● Work order
Using the material that follows, output exactly the lines from the one containing "-- ==== Sys2Proof/Machine/Operands.lean" through the one containing "def freqAt (m", with both ends kept.

● Data provided
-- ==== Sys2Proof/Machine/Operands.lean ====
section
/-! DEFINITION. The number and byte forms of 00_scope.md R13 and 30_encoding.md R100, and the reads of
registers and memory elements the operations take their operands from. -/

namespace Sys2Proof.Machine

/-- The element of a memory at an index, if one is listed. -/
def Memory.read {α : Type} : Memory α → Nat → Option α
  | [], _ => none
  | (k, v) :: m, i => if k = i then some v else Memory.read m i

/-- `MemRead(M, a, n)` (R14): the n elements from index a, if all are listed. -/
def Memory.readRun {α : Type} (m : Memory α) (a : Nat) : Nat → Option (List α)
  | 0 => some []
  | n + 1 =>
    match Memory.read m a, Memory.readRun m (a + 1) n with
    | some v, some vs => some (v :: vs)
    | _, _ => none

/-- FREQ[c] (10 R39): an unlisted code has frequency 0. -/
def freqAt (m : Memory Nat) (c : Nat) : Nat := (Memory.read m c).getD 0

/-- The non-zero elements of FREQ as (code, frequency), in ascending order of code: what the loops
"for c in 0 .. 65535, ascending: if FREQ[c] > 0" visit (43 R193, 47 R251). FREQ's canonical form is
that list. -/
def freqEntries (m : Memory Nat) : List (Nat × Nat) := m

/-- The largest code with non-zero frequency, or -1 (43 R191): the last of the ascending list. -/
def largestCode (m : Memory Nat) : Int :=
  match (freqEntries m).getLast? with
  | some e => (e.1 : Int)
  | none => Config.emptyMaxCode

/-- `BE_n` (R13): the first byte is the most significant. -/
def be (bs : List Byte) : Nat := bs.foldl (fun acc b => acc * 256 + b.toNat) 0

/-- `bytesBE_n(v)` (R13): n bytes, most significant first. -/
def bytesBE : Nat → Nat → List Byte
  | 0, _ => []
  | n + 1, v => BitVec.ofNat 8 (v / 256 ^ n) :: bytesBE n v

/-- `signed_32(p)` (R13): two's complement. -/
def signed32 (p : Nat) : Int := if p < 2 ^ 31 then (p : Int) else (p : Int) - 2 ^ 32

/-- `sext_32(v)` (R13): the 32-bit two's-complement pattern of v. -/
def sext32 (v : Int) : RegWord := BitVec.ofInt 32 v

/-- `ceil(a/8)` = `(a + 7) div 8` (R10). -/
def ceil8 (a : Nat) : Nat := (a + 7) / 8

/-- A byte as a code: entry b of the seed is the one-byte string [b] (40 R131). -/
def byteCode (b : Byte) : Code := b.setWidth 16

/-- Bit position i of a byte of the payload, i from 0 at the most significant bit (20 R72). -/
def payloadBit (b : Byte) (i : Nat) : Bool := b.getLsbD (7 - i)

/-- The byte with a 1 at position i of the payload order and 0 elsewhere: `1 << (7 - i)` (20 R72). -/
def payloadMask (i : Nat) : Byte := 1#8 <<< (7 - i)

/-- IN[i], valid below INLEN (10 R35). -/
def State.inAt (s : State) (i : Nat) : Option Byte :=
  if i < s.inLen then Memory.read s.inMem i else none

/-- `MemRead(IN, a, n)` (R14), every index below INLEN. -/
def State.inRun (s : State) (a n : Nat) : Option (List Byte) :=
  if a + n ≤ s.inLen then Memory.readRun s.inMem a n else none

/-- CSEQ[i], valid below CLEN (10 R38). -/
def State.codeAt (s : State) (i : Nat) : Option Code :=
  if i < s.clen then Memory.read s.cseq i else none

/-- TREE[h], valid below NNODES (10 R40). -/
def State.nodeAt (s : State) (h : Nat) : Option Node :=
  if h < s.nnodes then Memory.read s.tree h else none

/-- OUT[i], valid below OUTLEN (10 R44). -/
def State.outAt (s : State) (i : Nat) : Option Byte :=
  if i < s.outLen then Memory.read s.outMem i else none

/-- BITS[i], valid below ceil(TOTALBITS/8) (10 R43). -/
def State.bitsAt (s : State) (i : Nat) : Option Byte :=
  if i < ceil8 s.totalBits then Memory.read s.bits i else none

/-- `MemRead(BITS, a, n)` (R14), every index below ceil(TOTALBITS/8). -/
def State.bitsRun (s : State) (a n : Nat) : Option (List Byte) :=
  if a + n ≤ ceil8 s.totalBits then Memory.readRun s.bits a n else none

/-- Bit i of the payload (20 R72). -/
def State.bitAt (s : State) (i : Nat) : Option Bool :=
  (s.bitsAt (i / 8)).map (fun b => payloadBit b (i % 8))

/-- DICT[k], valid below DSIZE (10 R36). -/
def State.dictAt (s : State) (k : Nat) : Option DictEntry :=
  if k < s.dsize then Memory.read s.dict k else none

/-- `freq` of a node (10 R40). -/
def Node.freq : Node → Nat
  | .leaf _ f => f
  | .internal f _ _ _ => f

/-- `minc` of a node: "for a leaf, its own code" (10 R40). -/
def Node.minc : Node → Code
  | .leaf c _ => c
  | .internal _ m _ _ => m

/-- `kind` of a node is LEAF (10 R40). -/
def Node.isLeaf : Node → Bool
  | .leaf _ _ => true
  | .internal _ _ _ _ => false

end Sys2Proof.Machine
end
---
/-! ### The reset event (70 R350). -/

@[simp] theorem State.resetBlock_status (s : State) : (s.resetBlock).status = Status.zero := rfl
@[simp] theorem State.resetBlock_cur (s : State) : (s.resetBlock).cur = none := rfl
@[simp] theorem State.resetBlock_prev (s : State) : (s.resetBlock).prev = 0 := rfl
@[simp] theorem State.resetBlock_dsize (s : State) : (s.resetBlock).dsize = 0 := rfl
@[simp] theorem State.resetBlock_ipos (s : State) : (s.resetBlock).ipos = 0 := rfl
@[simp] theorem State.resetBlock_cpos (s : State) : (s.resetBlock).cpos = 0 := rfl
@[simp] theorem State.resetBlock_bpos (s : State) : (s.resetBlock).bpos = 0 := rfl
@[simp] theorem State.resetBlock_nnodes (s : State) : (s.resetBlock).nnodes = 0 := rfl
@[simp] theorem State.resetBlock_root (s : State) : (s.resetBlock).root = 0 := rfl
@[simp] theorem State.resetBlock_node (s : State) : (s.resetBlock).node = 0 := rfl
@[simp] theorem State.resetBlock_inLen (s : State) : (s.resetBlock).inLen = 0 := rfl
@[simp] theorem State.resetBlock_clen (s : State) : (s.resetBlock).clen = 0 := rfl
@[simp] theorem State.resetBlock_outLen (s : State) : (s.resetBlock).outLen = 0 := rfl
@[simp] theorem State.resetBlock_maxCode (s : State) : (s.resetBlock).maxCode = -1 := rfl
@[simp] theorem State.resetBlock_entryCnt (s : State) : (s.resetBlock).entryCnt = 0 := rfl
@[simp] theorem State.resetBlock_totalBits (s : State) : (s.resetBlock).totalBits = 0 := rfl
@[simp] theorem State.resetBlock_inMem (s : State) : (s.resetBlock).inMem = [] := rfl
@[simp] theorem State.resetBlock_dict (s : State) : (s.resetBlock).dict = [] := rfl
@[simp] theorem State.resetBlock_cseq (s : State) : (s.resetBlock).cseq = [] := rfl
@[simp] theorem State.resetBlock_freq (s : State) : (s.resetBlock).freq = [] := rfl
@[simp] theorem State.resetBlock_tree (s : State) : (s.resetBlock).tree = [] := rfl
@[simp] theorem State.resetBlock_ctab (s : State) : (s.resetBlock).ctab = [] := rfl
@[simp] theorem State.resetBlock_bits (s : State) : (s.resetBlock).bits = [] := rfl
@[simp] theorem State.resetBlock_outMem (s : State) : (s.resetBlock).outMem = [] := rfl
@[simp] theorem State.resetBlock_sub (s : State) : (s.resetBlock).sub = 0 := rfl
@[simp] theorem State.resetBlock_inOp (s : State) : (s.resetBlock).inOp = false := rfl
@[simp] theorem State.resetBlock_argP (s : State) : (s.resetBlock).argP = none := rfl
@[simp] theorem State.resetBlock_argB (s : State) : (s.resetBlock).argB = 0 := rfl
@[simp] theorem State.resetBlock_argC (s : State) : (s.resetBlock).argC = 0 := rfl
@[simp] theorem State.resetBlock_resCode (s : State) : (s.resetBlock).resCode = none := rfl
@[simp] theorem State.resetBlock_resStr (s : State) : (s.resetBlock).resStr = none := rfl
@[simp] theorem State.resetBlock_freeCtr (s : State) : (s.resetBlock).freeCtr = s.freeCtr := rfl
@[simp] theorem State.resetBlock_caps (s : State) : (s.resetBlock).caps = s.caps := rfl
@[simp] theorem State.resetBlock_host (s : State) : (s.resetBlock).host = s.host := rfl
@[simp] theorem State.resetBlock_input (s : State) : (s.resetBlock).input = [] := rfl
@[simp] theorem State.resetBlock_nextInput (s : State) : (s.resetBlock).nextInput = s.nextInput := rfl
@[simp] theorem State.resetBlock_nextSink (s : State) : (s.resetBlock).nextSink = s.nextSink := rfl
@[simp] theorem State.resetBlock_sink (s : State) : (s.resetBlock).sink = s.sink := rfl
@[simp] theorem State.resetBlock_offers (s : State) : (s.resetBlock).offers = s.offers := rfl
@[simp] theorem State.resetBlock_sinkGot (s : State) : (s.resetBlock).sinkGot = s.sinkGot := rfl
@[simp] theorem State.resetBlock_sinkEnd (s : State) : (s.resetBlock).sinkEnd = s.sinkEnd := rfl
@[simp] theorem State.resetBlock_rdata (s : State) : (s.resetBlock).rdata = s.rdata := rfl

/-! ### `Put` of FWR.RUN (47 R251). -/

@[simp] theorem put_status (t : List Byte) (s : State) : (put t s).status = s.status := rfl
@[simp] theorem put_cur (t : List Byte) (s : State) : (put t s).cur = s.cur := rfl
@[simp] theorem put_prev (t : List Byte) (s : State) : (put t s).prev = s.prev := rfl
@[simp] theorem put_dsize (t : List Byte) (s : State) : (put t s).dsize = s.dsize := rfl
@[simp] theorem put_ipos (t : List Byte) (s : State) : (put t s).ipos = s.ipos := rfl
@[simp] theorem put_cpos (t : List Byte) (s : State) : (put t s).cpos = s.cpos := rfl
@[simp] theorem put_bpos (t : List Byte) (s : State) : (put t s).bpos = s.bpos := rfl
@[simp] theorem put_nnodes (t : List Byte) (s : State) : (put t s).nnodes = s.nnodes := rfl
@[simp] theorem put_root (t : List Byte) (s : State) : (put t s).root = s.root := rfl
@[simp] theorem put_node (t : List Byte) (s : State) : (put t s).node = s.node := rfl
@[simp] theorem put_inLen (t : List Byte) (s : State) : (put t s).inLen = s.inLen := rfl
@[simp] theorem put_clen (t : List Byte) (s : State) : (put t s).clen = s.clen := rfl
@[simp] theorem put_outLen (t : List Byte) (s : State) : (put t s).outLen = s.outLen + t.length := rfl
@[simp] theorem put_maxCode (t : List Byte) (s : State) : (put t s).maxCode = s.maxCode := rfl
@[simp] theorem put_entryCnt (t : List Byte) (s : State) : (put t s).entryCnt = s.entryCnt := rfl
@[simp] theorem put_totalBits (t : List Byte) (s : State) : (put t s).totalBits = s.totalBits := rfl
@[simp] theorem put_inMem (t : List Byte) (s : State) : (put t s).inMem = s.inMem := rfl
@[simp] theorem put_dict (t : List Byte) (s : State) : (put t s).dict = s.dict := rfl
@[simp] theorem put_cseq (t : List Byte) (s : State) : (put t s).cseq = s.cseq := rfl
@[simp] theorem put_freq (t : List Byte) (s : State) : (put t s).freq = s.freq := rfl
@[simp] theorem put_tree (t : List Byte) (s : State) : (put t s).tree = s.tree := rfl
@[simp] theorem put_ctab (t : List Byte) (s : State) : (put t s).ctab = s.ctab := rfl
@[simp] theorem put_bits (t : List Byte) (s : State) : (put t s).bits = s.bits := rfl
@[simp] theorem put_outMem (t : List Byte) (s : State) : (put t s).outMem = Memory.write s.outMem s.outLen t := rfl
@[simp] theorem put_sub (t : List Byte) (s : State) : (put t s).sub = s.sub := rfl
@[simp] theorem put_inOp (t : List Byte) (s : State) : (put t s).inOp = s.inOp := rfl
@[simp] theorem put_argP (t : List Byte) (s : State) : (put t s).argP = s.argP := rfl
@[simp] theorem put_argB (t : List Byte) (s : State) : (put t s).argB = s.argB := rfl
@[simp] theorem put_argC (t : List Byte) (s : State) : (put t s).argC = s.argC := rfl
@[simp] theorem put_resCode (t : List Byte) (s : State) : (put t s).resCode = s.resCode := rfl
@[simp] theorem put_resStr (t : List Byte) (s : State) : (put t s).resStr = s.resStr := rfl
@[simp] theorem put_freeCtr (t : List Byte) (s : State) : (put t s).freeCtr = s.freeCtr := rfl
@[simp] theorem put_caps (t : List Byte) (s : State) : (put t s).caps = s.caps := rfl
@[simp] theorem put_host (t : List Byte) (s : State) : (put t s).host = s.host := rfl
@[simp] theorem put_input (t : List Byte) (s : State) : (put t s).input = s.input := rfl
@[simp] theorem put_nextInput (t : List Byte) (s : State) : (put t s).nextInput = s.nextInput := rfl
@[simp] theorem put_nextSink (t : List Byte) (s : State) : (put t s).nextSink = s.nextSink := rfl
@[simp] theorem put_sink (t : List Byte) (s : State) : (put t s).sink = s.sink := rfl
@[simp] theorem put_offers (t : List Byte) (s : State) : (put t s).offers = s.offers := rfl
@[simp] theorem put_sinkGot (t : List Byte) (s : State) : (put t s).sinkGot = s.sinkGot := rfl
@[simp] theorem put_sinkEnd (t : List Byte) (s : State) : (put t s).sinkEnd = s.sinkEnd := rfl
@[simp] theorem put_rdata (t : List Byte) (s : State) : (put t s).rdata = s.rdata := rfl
...
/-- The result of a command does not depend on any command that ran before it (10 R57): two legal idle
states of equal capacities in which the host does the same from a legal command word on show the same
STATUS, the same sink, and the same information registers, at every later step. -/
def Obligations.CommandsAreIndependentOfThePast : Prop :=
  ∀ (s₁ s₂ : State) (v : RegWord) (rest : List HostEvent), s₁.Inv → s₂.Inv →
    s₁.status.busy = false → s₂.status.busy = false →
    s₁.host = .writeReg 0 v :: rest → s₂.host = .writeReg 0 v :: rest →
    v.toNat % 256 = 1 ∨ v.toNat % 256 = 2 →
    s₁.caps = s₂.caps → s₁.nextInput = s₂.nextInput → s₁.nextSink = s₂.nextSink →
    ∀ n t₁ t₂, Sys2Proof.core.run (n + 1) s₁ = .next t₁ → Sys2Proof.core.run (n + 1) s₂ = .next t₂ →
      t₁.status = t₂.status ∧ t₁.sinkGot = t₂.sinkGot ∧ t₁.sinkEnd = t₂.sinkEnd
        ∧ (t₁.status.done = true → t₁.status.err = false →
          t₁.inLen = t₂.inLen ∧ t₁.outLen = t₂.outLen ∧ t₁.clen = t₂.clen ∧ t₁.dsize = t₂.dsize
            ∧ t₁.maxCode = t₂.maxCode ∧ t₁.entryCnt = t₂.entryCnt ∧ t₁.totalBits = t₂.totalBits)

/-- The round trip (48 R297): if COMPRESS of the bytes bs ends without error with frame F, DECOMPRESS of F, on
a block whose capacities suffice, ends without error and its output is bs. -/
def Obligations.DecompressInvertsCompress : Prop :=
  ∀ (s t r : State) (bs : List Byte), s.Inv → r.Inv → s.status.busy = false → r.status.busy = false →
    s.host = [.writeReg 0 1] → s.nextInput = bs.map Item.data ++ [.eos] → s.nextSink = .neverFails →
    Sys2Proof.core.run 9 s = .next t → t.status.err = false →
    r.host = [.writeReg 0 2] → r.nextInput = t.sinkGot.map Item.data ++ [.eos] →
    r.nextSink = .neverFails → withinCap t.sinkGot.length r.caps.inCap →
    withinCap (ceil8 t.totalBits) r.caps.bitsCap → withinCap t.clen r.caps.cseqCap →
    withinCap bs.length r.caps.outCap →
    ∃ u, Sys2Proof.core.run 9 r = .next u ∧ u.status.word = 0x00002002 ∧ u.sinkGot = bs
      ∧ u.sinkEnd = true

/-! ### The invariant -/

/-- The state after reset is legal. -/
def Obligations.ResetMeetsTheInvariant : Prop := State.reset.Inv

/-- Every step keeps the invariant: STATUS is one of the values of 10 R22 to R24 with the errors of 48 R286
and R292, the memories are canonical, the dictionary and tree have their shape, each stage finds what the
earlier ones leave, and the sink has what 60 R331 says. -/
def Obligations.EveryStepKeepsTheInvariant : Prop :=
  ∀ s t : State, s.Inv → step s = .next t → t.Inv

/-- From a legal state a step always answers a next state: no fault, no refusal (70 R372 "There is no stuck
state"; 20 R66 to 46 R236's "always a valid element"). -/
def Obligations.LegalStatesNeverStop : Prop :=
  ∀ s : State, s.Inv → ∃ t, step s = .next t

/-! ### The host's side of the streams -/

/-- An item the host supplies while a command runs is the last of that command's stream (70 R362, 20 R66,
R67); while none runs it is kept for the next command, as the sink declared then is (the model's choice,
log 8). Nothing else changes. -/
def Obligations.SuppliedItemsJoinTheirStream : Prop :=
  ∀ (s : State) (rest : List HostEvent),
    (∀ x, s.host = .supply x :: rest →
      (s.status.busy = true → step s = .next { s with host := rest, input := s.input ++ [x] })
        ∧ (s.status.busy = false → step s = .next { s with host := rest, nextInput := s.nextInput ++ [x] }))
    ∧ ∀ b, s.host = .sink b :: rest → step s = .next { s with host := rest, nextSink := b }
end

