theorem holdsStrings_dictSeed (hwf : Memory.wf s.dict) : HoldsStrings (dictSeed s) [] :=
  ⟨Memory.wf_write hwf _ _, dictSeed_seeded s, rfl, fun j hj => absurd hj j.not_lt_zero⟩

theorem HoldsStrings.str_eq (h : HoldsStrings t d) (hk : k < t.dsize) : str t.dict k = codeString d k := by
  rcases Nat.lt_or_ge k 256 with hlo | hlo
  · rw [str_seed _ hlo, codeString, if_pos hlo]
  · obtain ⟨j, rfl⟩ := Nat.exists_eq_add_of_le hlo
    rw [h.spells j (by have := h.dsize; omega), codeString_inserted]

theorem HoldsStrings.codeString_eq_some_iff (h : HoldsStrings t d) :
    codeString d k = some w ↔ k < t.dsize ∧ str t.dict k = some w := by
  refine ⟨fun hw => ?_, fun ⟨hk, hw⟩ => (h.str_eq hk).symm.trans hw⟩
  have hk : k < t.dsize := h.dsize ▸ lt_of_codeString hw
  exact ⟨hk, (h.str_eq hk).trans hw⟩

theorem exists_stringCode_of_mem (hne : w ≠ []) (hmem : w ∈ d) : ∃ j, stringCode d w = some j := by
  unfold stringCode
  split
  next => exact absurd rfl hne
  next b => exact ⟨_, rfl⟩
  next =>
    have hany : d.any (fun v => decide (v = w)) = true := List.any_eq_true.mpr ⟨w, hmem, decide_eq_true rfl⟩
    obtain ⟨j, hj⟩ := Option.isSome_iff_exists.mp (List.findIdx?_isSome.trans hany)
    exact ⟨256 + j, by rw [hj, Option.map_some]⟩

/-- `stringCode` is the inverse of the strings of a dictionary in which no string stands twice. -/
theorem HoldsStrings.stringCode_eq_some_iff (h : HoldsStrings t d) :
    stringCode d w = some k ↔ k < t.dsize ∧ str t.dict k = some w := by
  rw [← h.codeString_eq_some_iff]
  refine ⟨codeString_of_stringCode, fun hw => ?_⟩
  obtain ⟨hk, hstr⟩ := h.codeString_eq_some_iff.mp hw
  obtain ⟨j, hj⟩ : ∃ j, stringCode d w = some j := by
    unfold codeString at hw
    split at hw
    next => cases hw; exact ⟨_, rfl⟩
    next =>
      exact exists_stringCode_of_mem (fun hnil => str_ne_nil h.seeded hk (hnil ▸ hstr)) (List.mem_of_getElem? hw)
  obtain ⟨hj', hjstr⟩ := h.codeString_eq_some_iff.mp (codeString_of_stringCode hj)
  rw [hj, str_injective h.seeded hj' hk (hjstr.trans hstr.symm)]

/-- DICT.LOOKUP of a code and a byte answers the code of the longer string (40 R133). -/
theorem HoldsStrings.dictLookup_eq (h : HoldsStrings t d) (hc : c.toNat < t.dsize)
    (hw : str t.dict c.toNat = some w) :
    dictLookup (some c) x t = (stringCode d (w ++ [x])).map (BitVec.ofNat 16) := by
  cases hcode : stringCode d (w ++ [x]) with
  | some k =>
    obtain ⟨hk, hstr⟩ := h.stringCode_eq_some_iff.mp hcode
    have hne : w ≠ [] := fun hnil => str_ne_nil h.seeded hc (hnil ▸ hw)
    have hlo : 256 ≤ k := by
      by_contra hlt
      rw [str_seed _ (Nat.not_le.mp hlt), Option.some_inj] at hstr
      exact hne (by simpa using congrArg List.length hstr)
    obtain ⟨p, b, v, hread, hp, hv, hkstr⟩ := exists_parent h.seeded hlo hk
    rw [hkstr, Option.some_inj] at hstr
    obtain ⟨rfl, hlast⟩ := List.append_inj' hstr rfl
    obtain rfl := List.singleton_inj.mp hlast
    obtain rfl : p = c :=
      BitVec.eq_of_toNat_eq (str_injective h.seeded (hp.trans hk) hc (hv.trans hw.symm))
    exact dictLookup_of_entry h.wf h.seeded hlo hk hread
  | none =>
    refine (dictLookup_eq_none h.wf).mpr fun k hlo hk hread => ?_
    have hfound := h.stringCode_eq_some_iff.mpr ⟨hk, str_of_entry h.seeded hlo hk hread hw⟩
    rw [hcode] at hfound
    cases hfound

● Exercise response
-- ==== Sys2Proof/Machine/Operands.lean ====
section
/-! DEFINITION. The number and byte forms of 00_scope.md R13 and 30_encoding.md R100, and the reads of
registers and memory elements the operations take their operands from. -/

namespace Sys2Proof.Machine

/-- The element of a memory at an index, if one is listed. -/
def Memory.read {α : Type} : Memory α → Nat → Option α
  | [], _ => none
  | (k, v) :: m, i => if k = i then some v else Memory.read m i

/-- `MemRead(M, a, n)` (R14): the n elements from index a, if all are listed. -/
def Memory.readRun {α : Type} (m : Memory α) (a : Nat) : Nat → Option (List α)
  | 0 => some []
  | n + 1 =>
    match Memory.read m a, Memory.readRun m (a + 1) n with
    | some v, some vs => some (v :: vs)
    | _, _ => none

/-- FREQ[c] (10 R39): an unlisted code has frequency 0. -/
def freqAt (m : Memory Nat) (c : Nat) : Nat := (Memory.read m c).getD 0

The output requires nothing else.